WORK REQUIRED:
The answer is to be an exact copy of the lines below running from the line with "(R71, R87; DEDUCED, log 139). -/" down to the line with "of a task. -/", both ends included, and nothing more.

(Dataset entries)
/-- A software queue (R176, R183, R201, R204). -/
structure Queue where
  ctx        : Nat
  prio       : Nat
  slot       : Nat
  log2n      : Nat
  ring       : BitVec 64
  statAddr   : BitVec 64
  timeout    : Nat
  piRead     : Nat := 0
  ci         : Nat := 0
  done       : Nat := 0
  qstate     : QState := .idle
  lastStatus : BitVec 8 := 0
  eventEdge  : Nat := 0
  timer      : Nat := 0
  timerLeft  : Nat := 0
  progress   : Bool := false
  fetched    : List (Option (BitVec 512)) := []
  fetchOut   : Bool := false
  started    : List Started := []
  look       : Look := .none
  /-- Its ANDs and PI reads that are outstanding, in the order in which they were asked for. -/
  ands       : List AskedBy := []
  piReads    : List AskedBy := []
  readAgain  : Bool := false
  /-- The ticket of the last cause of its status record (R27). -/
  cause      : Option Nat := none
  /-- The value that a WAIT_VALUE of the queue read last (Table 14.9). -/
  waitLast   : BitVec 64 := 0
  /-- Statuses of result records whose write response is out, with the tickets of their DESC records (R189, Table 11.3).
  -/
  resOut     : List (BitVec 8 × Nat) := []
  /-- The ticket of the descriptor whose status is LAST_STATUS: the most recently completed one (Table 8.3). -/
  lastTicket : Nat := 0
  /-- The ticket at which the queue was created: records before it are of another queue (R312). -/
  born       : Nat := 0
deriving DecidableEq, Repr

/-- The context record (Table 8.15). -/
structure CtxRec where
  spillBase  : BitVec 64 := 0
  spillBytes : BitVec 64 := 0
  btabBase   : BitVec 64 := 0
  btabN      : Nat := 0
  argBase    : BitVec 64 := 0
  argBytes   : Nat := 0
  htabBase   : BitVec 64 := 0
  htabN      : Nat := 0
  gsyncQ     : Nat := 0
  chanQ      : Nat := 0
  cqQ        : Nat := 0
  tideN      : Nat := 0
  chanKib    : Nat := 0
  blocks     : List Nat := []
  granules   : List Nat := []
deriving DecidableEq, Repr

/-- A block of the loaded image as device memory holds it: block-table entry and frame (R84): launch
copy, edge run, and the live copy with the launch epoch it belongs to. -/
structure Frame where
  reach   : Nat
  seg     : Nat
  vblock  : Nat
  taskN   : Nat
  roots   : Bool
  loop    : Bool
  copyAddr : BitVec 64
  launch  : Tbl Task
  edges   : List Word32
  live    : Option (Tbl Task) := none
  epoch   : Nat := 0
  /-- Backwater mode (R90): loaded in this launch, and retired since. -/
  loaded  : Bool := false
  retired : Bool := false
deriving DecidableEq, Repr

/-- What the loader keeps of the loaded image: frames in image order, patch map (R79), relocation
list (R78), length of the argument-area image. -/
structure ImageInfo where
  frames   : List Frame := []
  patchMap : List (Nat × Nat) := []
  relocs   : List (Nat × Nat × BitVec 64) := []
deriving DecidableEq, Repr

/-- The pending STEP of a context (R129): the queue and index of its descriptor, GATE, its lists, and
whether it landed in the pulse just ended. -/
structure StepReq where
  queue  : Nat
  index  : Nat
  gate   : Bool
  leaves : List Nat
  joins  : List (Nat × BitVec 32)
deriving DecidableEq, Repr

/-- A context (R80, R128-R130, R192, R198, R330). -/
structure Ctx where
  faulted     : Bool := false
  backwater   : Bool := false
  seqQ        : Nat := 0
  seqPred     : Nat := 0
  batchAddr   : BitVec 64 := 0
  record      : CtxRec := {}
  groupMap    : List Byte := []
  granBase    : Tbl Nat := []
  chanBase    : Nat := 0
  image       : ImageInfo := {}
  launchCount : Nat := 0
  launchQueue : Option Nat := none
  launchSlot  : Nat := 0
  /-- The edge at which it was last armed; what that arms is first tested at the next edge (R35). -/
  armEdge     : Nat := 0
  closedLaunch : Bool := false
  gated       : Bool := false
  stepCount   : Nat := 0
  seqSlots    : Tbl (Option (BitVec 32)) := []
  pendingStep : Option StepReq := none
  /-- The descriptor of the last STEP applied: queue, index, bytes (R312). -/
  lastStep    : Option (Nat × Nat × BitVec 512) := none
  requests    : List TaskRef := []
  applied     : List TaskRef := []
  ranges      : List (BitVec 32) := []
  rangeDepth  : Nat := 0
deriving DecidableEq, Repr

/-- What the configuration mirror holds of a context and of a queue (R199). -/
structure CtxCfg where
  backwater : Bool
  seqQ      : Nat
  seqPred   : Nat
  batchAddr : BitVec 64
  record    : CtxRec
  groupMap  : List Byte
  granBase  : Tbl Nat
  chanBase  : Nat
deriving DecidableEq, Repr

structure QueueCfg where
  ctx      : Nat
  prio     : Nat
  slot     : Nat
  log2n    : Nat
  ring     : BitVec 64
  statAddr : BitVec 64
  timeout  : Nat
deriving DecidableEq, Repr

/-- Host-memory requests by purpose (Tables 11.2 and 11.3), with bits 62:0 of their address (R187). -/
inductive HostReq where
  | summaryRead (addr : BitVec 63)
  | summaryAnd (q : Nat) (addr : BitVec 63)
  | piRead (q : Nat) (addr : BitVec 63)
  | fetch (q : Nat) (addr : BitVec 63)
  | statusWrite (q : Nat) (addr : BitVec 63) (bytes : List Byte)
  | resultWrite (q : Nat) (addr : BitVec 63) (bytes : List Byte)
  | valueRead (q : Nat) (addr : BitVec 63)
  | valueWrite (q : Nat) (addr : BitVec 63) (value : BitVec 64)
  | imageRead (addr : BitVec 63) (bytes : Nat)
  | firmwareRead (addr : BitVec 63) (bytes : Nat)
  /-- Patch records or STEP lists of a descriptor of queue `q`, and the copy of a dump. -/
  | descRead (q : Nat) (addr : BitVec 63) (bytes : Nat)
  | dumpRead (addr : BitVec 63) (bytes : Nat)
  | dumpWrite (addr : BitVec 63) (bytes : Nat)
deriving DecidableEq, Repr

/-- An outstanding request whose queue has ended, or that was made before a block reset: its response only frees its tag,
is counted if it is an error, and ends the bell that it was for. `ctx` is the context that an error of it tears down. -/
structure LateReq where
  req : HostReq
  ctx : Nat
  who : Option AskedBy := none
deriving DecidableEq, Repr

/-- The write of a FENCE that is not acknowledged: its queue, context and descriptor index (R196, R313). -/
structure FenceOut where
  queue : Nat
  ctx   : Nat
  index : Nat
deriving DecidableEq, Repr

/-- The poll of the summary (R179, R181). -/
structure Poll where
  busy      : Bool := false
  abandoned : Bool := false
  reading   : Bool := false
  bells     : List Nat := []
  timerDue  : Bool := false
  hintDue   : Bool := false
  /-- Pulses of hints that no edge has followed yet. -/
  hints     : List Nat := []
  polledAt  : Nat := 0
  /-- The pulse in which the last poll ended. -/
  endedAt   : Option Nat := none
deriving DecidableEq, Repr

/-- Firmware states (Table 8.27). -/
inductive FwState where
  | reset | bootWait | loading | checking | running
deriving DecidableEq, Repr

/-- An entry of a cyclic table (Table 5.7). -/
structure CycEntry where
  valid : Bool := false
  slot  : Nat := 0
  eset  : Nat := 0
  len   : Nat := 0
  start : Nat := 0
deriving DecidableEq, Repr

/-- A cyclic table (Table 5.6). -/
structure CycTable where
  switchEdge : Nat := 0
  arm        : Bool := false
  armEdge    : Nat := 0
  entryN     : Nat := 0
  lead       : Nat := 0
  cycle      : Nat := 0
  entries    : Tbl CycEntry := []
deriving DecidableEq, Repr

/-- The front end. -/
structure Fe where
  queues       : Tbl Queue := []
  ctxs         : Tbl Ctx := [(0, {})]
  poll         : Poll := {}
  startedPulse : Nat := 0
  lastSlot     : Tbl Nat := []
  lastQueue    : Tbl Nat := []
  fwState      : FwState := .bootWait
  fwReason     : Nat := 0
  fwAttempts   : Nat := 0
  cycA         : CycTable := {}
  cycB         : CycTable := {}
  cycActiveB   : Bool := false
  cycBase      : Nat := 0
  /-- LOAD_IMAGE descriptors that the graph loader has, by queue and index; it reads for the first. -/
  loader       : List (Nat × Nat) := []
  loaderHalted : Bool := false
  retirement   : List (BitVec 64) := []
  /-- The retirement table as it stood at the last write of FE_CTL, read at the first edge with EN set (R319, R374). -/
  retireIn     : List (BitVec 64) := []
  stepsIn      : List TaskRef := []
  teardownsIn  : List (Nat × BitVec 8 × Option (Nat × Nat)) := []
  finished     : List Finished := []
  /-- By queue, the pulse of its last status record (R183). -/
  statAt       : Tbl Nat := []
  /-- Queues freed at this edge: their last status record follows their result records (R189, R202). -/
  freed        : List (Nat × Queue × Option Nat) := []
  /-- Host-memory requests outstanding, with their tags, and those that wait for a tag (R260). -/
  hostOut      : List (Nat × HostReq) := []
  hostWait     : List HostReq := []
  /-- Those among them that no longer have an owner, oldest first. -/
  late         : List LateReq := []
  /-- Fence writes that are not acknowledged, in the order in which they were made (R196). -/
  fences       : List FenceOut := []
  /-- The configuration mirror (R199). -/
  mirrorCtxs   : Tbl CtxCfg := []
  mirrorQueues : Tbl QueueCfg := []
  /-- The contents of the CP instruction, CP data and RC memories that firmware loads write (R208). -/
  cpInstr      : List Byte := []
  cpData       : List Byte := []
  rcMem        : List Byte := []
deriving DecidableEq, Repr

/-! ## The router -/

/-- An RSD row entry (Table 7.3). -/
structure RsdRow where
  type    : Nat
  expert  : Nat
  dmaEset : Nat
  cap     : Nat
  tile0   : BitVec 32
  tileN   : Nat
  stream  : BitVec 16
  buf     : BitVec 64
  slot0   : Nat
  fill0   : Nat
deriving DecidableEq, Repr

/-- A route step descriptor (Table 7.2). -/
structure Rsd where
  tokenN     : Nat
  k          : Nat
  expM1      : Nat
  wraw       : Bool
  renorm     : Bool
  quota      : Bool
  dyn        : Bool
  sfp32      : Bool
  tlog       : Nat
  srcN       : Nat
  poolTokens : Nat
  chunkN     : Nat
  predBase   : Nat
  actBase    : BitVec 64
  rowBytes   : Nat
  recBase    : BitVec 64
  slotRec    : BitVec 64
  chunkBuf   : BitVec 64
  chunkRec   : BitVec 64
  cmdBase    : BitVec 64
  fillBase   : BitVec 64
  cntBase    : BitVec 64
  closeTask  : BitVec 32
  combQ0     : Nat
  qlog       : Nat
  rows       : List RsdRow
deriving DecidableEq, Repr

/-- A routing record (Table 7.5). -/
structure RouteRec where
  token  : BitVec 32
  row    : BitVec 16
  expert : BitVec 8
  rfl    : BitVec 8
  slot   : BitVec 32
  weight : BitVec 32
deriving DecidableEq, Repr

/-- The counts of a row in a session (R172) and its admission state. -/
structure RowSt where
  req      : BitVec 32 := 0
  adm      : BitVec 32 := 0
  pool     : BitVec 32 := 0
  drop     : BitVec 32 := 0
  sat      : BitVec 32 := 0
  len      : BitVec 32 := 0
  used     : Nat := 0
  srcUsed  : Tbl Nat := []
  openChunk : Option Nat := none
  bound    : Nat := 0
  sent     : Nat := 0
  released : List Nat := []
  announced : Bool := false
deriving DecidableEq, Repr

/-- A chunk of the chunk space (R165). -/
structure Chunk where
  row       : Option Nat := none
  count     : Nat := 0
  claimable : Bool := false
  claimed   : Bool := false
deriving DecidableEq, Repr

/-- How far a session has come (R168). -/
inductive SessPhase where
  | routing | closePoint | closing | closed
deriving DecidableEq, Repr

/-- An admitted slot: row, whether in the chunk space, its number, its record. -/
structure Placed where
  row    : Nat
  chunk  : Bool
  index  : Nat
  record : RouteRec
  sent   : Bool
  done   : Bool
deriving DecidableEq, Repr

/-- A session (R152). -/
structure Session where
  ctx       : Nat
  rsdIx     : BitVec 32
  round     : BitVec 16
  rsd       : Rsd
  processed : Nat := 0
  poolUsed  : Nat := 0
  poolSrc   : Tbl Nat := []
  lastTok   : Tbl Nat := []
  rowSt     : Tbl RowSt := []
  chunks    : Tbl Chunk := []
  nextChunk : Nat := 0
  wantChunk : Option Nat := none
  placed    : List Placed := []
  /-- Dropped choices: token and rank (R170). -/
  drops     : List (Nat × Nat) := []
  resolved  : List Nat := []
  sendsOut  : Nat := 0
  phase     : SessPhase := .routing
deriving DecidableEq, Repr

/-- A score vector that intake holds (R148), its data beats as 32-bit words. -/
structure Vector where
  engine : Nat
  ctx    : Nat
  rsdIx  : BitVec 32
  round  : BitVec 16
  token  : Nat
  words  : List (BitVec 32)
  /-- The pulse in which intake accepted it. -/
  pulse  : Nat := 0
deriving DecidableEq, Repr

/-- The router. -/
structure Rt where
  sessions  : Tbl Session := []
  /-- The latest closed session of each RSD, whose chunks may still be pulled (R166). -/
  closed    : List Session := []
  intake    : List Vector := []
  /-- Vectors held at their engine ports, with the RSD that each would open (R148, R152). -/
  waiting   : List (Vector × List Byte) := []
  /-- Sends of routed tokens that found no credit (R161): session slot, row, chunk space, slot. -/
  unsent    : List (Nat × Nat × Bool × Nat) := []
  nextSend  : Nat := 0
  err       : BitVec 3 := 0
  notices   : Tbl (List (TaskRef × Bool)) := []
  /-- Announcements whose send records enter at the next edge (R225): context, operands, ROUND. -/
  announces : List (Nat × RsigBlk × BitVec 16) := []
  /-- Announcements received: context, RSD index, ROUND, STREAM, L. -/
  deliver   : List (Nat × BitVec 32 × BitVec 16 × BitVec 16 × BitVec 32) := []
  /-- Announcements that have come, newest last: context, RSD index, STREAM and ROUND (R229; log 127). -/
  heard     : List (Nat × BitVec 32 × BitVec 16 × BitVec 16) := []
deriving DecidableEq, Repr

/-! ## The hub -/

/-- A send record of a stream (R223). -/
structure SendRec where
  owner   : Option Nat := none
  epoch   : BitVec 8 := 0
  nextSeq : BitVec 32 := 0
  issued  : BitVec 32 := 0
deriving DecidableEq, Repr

* * *

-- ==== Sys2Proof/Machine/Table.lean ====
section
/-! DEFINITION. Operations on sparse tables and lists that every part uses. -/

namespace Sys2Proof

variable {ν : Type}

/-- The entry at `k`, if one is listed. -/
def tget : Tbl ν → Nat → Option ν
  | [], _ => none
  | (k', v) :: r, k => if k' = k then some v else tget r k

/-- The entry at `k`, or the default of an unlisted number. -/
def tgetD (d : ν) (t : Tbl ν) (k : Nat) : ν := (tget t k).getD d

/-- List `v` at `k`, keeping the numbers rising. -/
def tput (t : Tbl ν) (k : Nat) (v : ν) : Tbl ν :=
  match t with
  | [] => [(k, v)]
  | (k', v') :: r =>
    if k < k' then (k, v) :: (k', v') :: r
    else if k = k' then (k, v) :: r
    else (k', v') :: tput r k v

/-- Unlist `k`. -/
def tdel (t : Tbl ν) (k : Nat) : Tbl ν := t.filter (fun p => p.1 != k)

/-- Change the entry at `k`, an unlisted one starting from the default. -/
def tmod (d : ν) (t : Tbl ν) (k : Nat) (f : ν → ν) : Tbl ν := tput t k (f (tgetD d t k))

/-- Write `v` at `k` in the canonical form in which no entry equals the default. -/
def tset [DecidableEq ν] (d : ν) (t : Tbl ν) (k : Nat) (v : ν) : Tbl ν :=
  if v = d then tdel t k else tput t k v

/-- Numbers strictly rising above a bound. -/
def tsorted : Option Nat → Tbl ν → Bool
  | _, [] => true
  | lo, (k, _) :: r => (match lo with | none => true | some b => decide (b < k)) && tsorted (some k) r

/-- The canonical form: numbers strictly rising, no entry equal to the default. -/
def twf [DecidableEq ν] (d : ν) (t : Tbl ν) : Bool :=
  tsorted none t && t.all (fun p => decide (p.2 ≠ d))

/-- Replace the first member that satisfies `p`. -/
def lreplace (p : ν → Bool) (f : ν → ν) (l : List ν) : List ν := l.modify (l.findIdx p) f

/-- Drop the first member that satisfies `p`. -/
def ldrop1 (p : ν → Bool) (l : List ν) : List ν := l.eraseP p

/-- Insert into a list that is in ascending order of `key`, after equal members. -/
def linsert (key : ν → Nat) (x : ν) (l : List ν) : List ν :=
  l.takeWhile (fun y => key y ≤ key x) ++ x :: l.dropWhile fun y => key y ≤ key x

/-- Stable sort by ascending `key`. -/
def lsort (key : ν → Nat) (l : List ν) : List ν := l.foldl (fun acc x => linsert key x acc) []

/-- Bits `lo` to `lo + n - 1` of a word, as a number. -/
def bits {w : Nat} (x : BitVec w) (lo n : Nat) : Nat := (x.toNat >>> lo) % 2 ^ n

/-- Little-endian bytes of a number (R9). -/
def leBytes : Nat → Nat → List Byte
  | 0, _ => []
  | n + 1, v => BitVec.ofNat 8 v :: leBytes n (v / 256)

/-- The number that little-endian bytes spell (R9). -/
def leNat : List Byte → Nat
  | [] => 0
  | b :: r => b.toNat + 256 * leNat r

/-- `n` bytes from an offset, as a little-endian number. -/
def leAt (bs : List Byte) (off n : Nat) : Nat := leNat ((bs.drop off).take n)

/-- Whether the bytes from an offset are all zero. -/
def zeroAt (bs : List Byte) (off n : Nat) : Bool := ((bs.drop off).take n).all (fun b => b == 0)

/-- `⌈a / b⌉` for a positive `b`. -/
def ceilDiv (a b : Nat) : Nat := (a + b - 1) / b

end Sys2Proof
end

---

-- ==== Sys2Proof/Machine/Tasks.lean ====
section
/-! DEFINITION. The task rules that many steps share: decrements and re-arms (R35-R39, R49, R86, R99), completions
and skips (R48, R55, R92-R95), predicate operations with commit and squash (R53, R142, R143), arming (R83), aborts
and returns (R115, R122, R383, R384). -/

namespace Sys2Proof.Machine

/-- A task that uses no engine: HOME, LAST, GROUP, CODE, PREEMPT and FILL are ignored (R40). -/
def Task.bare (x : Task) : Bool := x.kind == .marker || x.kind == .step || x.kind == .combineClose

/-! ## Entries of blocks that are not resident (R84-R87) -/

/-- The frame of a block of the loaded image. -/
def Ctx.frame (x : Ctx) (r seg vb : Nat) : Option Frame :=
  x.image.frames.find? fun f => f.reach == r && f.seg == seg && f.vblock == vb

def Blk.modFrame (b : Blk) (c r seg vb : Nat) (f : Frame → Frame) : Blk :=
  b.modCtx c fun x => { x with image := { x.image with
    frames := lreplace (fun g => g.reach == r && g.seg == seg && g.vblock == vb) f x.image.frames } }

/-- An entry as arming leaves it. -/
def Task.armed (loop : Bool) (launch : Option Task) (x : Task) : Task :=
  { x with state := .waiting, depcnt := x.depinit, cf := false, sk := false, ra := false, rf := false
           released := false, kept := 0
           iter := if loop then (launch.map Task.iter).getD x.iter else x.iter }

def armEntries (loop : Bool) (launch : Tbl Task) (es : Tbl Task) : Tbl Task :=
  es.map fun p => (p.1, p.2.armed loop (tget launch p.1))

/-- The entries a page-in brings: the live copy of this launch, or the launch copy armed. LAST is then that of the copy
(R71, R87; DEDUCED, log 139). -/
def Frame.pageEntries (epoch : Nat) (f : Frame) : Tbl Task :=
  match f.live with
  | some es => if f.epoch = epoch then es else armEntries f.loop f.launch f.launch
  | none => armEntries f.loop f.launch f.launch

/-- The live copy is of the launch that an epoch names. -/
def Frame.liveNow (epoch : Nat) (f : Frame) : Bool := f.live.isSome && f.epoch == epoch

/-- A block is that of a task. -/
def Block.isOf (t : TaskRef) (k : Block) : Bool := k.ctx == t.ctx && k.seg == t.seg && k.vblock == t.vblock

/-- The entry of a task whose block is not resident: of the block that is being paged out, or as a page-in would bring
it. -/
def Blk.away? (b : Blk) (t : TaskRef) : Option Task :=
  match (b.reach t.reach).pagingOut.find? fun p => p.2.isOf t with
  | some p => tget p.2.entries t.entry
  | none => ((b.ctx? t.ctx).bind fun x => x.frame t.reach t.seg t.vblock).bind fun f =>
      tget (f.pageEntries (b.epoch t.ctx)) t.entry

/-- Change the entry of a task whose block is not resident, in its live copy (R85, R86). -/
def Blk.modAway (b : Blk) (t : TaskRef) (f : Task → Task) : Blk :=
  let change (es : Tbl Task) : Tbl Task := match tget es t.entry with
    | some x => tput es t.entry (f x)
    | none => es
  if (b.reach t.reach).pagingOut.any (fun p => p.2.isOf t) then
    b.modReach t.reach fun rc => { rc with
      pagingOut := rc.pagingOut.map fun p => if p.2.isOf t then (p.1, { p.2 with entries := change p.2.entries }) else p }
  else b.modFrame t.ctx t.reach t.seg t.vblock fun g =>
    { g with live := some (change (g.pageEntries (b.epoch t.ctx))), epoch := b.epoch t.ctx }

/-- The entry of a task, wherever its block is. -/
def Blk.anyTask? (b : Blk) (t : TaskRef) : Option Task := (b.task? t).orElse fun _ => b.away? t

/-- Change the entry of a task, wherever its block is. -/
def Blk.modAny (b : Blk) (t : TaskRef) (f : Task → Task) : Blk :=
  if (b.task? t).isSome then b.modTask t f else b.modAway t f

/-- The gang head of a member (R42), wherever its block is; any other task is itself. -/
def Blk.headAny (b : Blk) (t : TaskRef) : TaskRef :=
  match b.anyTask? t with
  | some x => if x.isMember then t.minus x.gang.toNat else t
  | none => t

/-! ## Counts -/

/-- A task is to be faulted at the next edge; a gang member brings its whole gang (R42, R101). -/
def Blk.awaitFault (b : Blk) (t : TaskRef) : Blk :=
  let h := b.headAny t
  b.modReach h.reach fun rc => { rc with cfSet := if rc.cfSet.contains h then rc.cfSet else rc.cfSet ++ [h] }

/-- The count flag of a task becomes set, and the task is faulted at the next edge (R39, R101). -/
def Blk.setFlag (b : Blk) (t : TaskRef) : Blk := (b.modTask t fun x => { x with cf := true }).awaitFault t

RESPONSE FOR THIS EXERCISE:
(R71, R87; DEDUCED, log 139). -/
def Frame.pageEntries (epoch : Nat) (f : Frame) : Tbl Task :=
  match f.live with
  | some es => if f.epoch = epoch then es else armEntries f.loop f.launch f.launch
  | none => armEntries f.loop f.launch f.launch

/-- The live copy is of the launch that an epoch names. -/
def Frame.liveNow (epoch : Nat) (f : Frame) : Bool := f.live.isSome && f.epoch == epoch

/-- A block is that of a task. -/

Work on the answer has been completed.